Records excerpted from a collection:
-- ==== Sys2Proof/Machine/Flash.lean ====
section
/-!
DEFINITION. The Folnas tier (R264 to R280): sectors, migrations, residency, write-back and eviction; and the
order in which frames are obtained (R238).
-/

namespace Sys2Proof.Machine

/-! ## Erase blocks (R264, R275, R280) -/

/-- An erase block that nothing has happened to. -/
def FBlock.fresh : FBlock := ⟨0, 0, false, 0⟩

/-- An erase block. -/
def Tier.block (t : Tier) (b : Nat) : FBlock := Tab.getD t.blocks b FBlock.fresh

/-- Changes an erase block. -/
def Tier.modBlock (t : Tier) (b : Nat) (f : FBlock → FBlock) : Tier := { t with blocks := Tab.put t.blocks b (f (t.block b)) }

/-- Retires a block: a spare replaces it (R275). -/
def Tier.retire (t : Tier) (b : Nat) : Tier :=
  if (t.block b).retired then t
  else { t.modBlock b (fun x => { x with retired := true }) with spares := t.spares - 1 }

/-- The ONFI channel of an erase block: blocks are numbered round the 64 channels (PRESUMED, log 69). -/
def blockChannel (b : Nat) : Nat := b % 64

/-- The block into which a sector of a page is programmed when the choice falls on `v`: the four quarters of a page go to
four different channels, and no retired block is open (R264, R275). -/
def Tier.place (t : Tier) (v i : Nat) : Nat :=
  let chan := (v + i % 16 / 4) % 64
  let n := rawBlocks / 64
  let cands := (List.range 64).map (fun k => (v / 64 + k) % n * 64 + chan)
  (cands.find? (fun b => !(t.block b).retired)).getD (v / 64 % n * 64 + chan)

/-! ## Sectors (R265, R273, R277) -/

/-- A sector that flash does not hold: it reads as zeros. -/
def Sector.blank : Sector := ⟨none, [], 0, 0⟩

/-- The content a sector reads with: the latest that reached flash. -/
def Sector.content (r : Sector) : Content := (r.later.head?).getD (r.durable.getD ⟨[], false⟩)

/-- A sector written back: its content is in flash and not yet durable (R271). -/
def Sector.wrote (r : Sector) (c : Content) (gen block : Nat) : Sector :=
  { r with later := c :: r.later, gen := gen, block := block }

/-- A sector made durable (R272). -/
def Sector.settle (r : Sector) : Sector := { r with durable := some r.content, later := [] }

/-- A sector whose content no read can decode any more (R274). -/
def Sector.lose (r : Sector) : Sector :=
  match r.later with
  | c :: cs => { r with later := { c with bad := true } :: cs }
  | [] => { r with durable := r.durable.map (fun c => { c with bad := true }) }

/-- The bytes of a sector as a migration delivers them. -/
def Sector.deliver (r : Sector) (bad : Bool) : PBytes :=
  if r.content.bad || bad then List.replicate 4096 none else (Mem.read r.content.data 0 4096).map some

/-- What a sector holds of some bytes: poisoned ones leave the marker (R262). -/
def contentOf (bs : PBytes) : Content := ⟨Mem.cells 0 (plain bs), poisoned bs⟩

/-- The sectors of a page that flash holds and that no retry could decode: a sector never written needs no read. -/
def undecoded (t : Tab Sector) (g bad : Nat) : List Nat :=
  (List.range 16).filter (fun i => bitOf bad i && Tab.has t (g * 16 + i))

/-- The 64 KiB of a page as 16 sectors of a table deliver them; `bad` is a mask of sectors that fail now. -/
def pageBytes (t : Tab Sector) (g bad : Nat) : PBytes :=
  (List.range 16).flatMap (fun i => (Tab.getD t (g * 16 + i) Sector.blank).deliver ((undecoded t g bad).contains i))

/-- Marks the sectors that failed as lost: they deliver poison until they are written (R274). -/
def markLost (t : Tab Sector) (g bad : Nat) : Tab Sector :=
  (undecoded t g bad).foldl (fun t i => Tab.put t (g * 16 + i) (Tab.getD t (g * 16 + i) Sector.blank).lose) t

/-- The sectors of a page that a delivery poisons: lost now, or stored with the marker. -/
def badSectors (t : Tab Sector) (g bad : Nat) : List Nat :=
  (List.range 16).filter (fun i => (undecoded t g bad).contains i || (Tab.getD t (g * 16 + i) Sector.blank).content.bad)

/-- A page read counts on the blocks it reads (R275). -/
def Tier.readPage (t : Tier) (s : Tab Sector) (g : Nat) : Tier :=
  (((List.range 16).filterMap (fun i => (Tab.find s (g * 16 + i)).map (·.block))).dedup).foldl
    (fun t b => t.modBlock b (fun x => { x with reads := x.reads + 1 })) t

/-- Records sectors of a page delivered poisoned: the counter, the event of each and the sticky bit; the block of one
that failed its decode now is retired (R274, R275, R280). -/
def Dev.poisonSectors (d : Dev) (p kind : Nat) (t : Tab Sector) (g bad : Nat) (place : Nat → Nat) : Dev :=
  (badSectors t g bad).foldl (fun d i =>
    let b := (Tab.getD t (g * 16 + i) Sector.blank).block
    let d0 := kind * 2 ^ 62 + blockChannel b
    let d := d.count p 8 1
    let tier := if (undecoded t g bad).contains i then d.tier.retire b else d.tier
    let d := { d with tier := { tier with poisonSeen := true } }
    (d.partEvent p { EventRec.blank 0x0005 2 5 with unit := blockChannel b, d0 := d0, d1 := place i }).queueEvents p 0x0005 d0
      (place i)) d

/-! ## Write-back (R271) -/

/-- Sectors of an erase block (R264). -/
def blockSectors : Nat := 6144

/-- Programs sectors into open blocks: full blocks are no longer free (R264, R275). -/
def Dev.program (d : Dev) (n : Nat) : Dev :=
  let w := d.tier.written + n
  { d with tier := { d.tier with written := w % blockSectors, freeBlocks := d.tier.freeBlocks - w / blockSectors } }

/-- Writes sector `i` of a unified page back from its frame, over its die's I/O-die link (R13); `v` chooses the open
blocks of the page's write. -/
def Dev.backSector (d : Dev) (p g die frame v i : Nat) : Dev :=
  let r := d.frameRead p die frame (i * 4096) 4096 1
  let gen := (r.2.part p).gen
  let key := g * 16 + i
  let block := r.2.tier.place v i
  (((r.2.program 1).carriedIo die true 4096).modPart p (fun x =>
    let y := (Tab.getD x.sectors key Sector.blank).wrote (contentOf r.1) gen block
    { x with sectors := Tab.put x.sectors key y })).count p 6 4096

/-- Writes sectors of a page back: the open blocks are a free value, since firmware places them (R275). -/
def Dev.backSectors (d : Dev) (p g die frame : Nat) (go : List Nat) : Dev :=
  if go.isEmpty then d
  else
    let q := d.draw
    go.foldl (fun d i => d.backSector p g die frame q.1 i) q.2

/-- Writes dirty sectors of a resident page back and clears their bits. -/
def Dev.backResident (d : Dev) (p g : Nat) (which : Nat → Bool) : Dev :=
  match Tab.find (d.part p).resident g with
  | none => d
  | some r =>
    let d := d.backSectors p g r.die r.frame ((r.order.map (·.1)).filter which)
    let left := { r with order := r.order.filter (fun e => !which e.1) }
    d.modPart p (fun x => { x with resident := Tab.put x.resident g left })

/-- Makes the sectors of an extent of pages durable (R272); bytes that were waiting are counted. -/
def Dev.settleSectors (d : Dev) (p : Nat) (within : Nat → Bool) : Dev :=
  let x := d.part p
  let n := (x.sectors.filter (fun e => within e.1 && !e.2.later.isEmpty)).length
  (d.setPart p { x with sectors := x.sectors.map (fun e =>
    if within e.1 && !e.2.later.isEmpty then (e.1, e.2.settle) else e) }).count p 7 (4096 * n)

/-! ## Eviction (R238, R270) -/

/-- Whether a unified page belongs to a weight region, which is pinned resident (R270). -/
def Part.pinned (x : Part) (g : Nat) : Bool :=
  x.regions.any (fun e => e.2.key.isSome && decide (e.2.addr < (g + 1) * 65536) && decide (g * 65536 < e.2.addr + e.2.bytes))

/-- Evicts a unified page: its residency entry and every die's copy of it go (step 1); a clean page is released (step 3),
a dirty one when its write-back is done. -/
def Dev.evictPage (d : Dev) (p g : Nat) : Dev :=
  match Tab.find (d.part p).resident g with
  | none => d
  | some r =>
    (d.untranslate p g).modPart p (fun x =>
      let x := { x with resident := Tab.del x.resident g, evict := Tab.put x.evict g ⟨r.die, r.frame, r.order⟩ }
      if r.order.isEmpty then x.dropFrame r.die r.frame x.tick.index else x)

/-- The least of a list by a score, the first on a tie. -/
def leastBy {α : Type} (score : α → Nat) : List α → Option α
  | [] => none
  | a :: xs => some (xs.foldl (fun b c => if score c < score b then c else b) a)

/-- The least recently used resident page of a kind that may be evicted. -/
def Part.coldest (x : Part) (dirty : Bool) : Option Nat :=
  (leastBy (fun (e : Nat × Resident) => e.2.used)
    (x.resident.filter (fun e => (!e.2.order.isEmpty) == dirty && !x.pinned e.1))).map (·.1)

/-- A prefix tree node whose pages no entry references, least recently matched (R238 step 1). -/
def Part.idleNode (x : Part) : Option (Nat × Node) :=
  leastBy (fun (e : Nat × Node) => e.2.matched)
    (x.nodes.filter (fun e => e.2.pins == 0 && e.2.pages.all (fun f => x.frameRefs f.1 f.2 == 1)))

/-- Removes a node: its pages and its table block are released (R227, R229). -/
def Part.removeNode (x : Part) (i window : Nat) : Part :=
  match Tab.find x.nodes i with
  | none => x
  | some n =>
    let x := n.pages.foldl (fun x f => x.dropFrame f.1 f.2 window) { x with nodes := Tab.del x.nodes i }
    let seqs := x.seqs.map (fun e => (e.1, { e.2 with entries := e.2.entries.map (fun y =>
      (y.1, if y.2.node == some i then { y.2 with node := none } else y.2)) }))
    { x with seqs := seqs }.dropBlock n.block window

/-- Whether a sequence's pages may be demoted to serve another (R234, R238 step 3). -/
def Seq.evictableNow (q : Seq) : Bool := q.state == .suspended || (q.state == .active && q.evictable)

/-- The page to demote: the least recently walked sequence's lowest unshared page that is in a frame and not
already on its way to the store, when the store has room. -/
def Part.demotable (x : Part) : Option (Nat × Nat × Entry) :=
  let pages := fun (s : Nat) (q : Seq) => q.entries.find? (fun e =>
    e.2.tier == 0 && !e.2.shared &&
    !x.demoting.any (fun y => y.1 == s && y.2.1 == e.1) && (e.2.storeCopy || x.freeStore.isSome))
  let cands := x.seqs.filter (fun e => e.2.evictableNow && (pages e.1 e.2).isSome)
  (leastBy (fun (e : Nat × Seq) => e.2.walked) cands).bind (fun e => (pages e.1 e.2).map (fun y => (e.1, y.1, y.2)))

/-- The generation under which a store page was written (R213). -/
def Part.storeGen (x : Part) (g z : Nat) : Nat := (Tab.find x.storeSectors (g * 16)).elim z (·.gen)

/-- Switches an entry with a store copy to tier 1 and releases its frame (R236, R238); key_gen is then the store
page's (R213). -/
def Part.toStore (x : Part) (slot page window : Nat) : Part :=
  match x.seq slot with
  | none => x
  | some q => match Tab.find q.entries page with
    | none => x
    | some e =>
      if e.tier = 0 ∧ e.storeCopy then
        let y := { e with tier := 1, storeCopy := false, die := 0, frame := 0, keyGen := x.storeGen e.store e.keyGen }
        (x.setSeq slot { q with entries := Tab.put q.entries page y }).dropFrame e.die e.frame window
      else x

/-- Obtains one frame by the order of R238: it will return to the pool under R227. -/
def Dev.evictOne (d : Dev) (p : Nat) : Dev :=
  let x := d.part p
  let w := x.tick.index
  match x.idleNode with
  | some n => d.setPart p (x.removeNode n.1 w)
  | none => match x.coldest false with
    | some g => d.evictPage p g
    | none => match x.demotable with
      | some (s, page, e) =>
        if e.storeCopy then d.setPart p (x.toStore s page w)
        else d.setPart p { x with demoting := x.demoting ++ [(s, page, false)] }
      | none =>
        if d.tier.readOnly then d
        else match x.coldest true with
          | some g => d.evictPage p g
          | none => d

/-- Frames of a partition that are on their way back to the pool: released ones, and those whose write to flash runs. -/
def Part.framesDue (x : Part) : Nat :=
  (x.released.filter (fun r => r.kind == 0)).length + (x.evict.filter (fun e => !e.2.order.isEmpty)).length +
    (x.demoting.filter (fun y => !y.2.2)).length

/-- Obtains frames until as many as are wanted are on their way, as far as the order of R238 finds any. -/
def Dev.evictFor (d : Dev) (p want : Nat) : Dev :=
  (List.range (want - (d.part p).framesDue)).foldl (fun d _ => d.evictOne p) d

/-! ## Store pages (R236, R277) -/

/-- Writes a page of a frame to a store page; R271's write-backs are of the unified range alone, so writeback_bytes
does not move (DEDUCED). -/
def Dev.writeStore (d : Dev) (p die frame g : Nat) : Dev :=
  let q := d.draw
  (List.range 16).foldl (fun d i =>
    let r := d.frameRead p die frame (i * 4096) 4096 1
    let gen := (r.2.part p).gen
    let key := g * 16 + i
    let block := r.2.tier.place q.1 i
    ((r.2.program 1).carriedIo die true 4096).modPart p (fun x =>
      let y := (Tab.getD x.storeSectors key Sector.blank).wrote (contentOf r.1) gen block
      { x with storeSectors := Tab.put x.storeSectors key y })) q.2

/-- Gives a page of a sequence a store copy (R212), if it is in a frame and the store has room. The copy is written under
the write generation; when the frame's tags are older, the page is converted with it (R213). -/
def Dev.copyToStore (d : Dev) (p slot page : Nat) : Dev :=
  let x := d.part p
  match (x.seq slot).bind (fun q => (Tab.find q.entries page).map (fun e => (q, e))) with
  | none => d
  | some (q, e) =>
    if e.tier = 0 ∧ !e.storeCopy then
      match x.freeStore with
      | none => d
      | some g =>
        let d := d.setPart p ((x.takeStore g).setSeq slot { q with entries := Tab.put q.entries page { e with store := g, storeCopy := true } })
        (d.writeStore p e.die e.frame g).tagFrame p e.die e.frame
    else d

/-- Whether a store page was written under another generation than an entry says (R213). -/
def genDiffers (t : Tab Sector) (g keyGen : Nat) : Bool :=
  (List.range 16).any (fun i => match Tab.find t (g * 16 + i) with
    | some r => r.gen != keyGen
    | none => false)

/-! ## Migrations of unified pages (R267 to R270) -/

/-- Starts the migration of a cold page, unless one runs, with the frame that `pick` finds; without one a frame is
sought by eviction. A migration that a request waits for counts as one cold miss, also when a prefetch has begun it
(R267). -/
def Dev.startMigrOn (d : Dev) (p g die : Nat) (prefetch quiet : Bool) (pick : Part → Option (Nat × Nat)) : Dev :=
  let x := d.part p
  if Tab.has x.resident g then d
  else match Tab.find x.migr g with
  | some m =>
    if prefetch || m.asked then d
    else (d.modPart p (fun x => { x with migr := Tab.put x.migr g { m with asked := true } })).count p 4 1
  | none =>
    let d := if prefetch then d else d.count p 4 1
    let x := d.part p
    let put := fun (x : Part) f => { x with migr := Tab.put x.migr g ⟨d.tc p, prefetch, die, f, false, quiet, !prefetch, false⟩ }
    if Tab.has x.evict g then d.setPart p (put x none)
    else match pick x with
      | some f => d.setPart p (put (x.takeFrame f) (some f))
      | none => (d.setPart p (put x none)).evictOne p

_Directions_
Every line from the line containing "def Tier.block (t" through the line containing "marker (R262). -/" in the records above must be retyped exactly. Leave out the rest.

_Exercise response_
def Tier.block (t : Tier) (b : Nat) : FBlock := Tab.getD t.blocks b FBlock.fresh

/-- Changes an erase block. -/
def Tier.modBlock (t : Tier) (b : Nat) (f : FBlock → FBlock) : Tier := { t with blocks := Tab.put t.blocks b (f (t.block b)) }

/-- Retires a block: a spare replaces it (R275). -/
def Tier.retire (t : Tier) (b : Nat) : Tier :=
  if (t.block b).retired then t
  else { t.modBlock b (fun x => { x with retired := true }) with spares := t.spares - 1 }

/-- The ONFI channel of an erase block: blocks are numbered round the 64 channels (PRESUMED, log 69). -/
def blockChannel (b : Nat) : Nat := b % 64

/-- The block into which a sector of a page is programmed when the choice falls on `v`: the four quarters of a page go to
four different channels, and no retired block is open (R264, R275). -/
def Tier.place (t : Tier) (v i : Nat) : Nat :=
  let chan := (v + i % 16 / 4) % 64
  let n := rawBlocks / 64
  let cands := (List.range 64).map (fun k => (v / 64 + k) % n * 64 + chan)
  (cands.find? (fun b => !(t.block b).retired)).getD (v / 64 % n * 64 + chan)

/-! ## Sectors (R265, R273, R277) -/

/-- A sector that flash does not hold: it reads as zeros. -/
def Sector.blank : Sector := ⟨none, [], 0, 0⟩

/-- The content a sector reads with: the latest that reached flash. -/
def Sector.content (r : Sector) : Content := (r.later.head?).getD (r.durable.getD ⟨[], false⟩)

/-- A sector written back: its content is in flash and not yet durable (R271). -/
def Sector.wrote (r : Sector) (c : Content) (gen block : Nat) : Sector :=
  { r with later := c :: r.later, gen := gen, block := block }

/-- A sector made durable (R272). -/
def Sector.settle (r : Sector) : Sector := { r with durable := some r.content, later := [] }

/-- A sector whose content no read can decode any more (R274). -/
def Sector.lose (r : Sector) : Sector :=
  match r.later with
  | c :: cs => { r with later := { c with bad := true } :: cs }
  | [] => { r with durable := r.durable.map (fun c => { c with bad := true }) }

/-- The bytes of a sector as a migration delivers them. -/
def Sector.deliver (r : Sector) (bad : Bool) : PBytes :=
  if r.content.bad || bad then List.replicate 4096 none else (Mem.read r.content.data 0 4096).map some

/-- What a sector holds of some bytes: poisoned ones leave the marker (R262). -/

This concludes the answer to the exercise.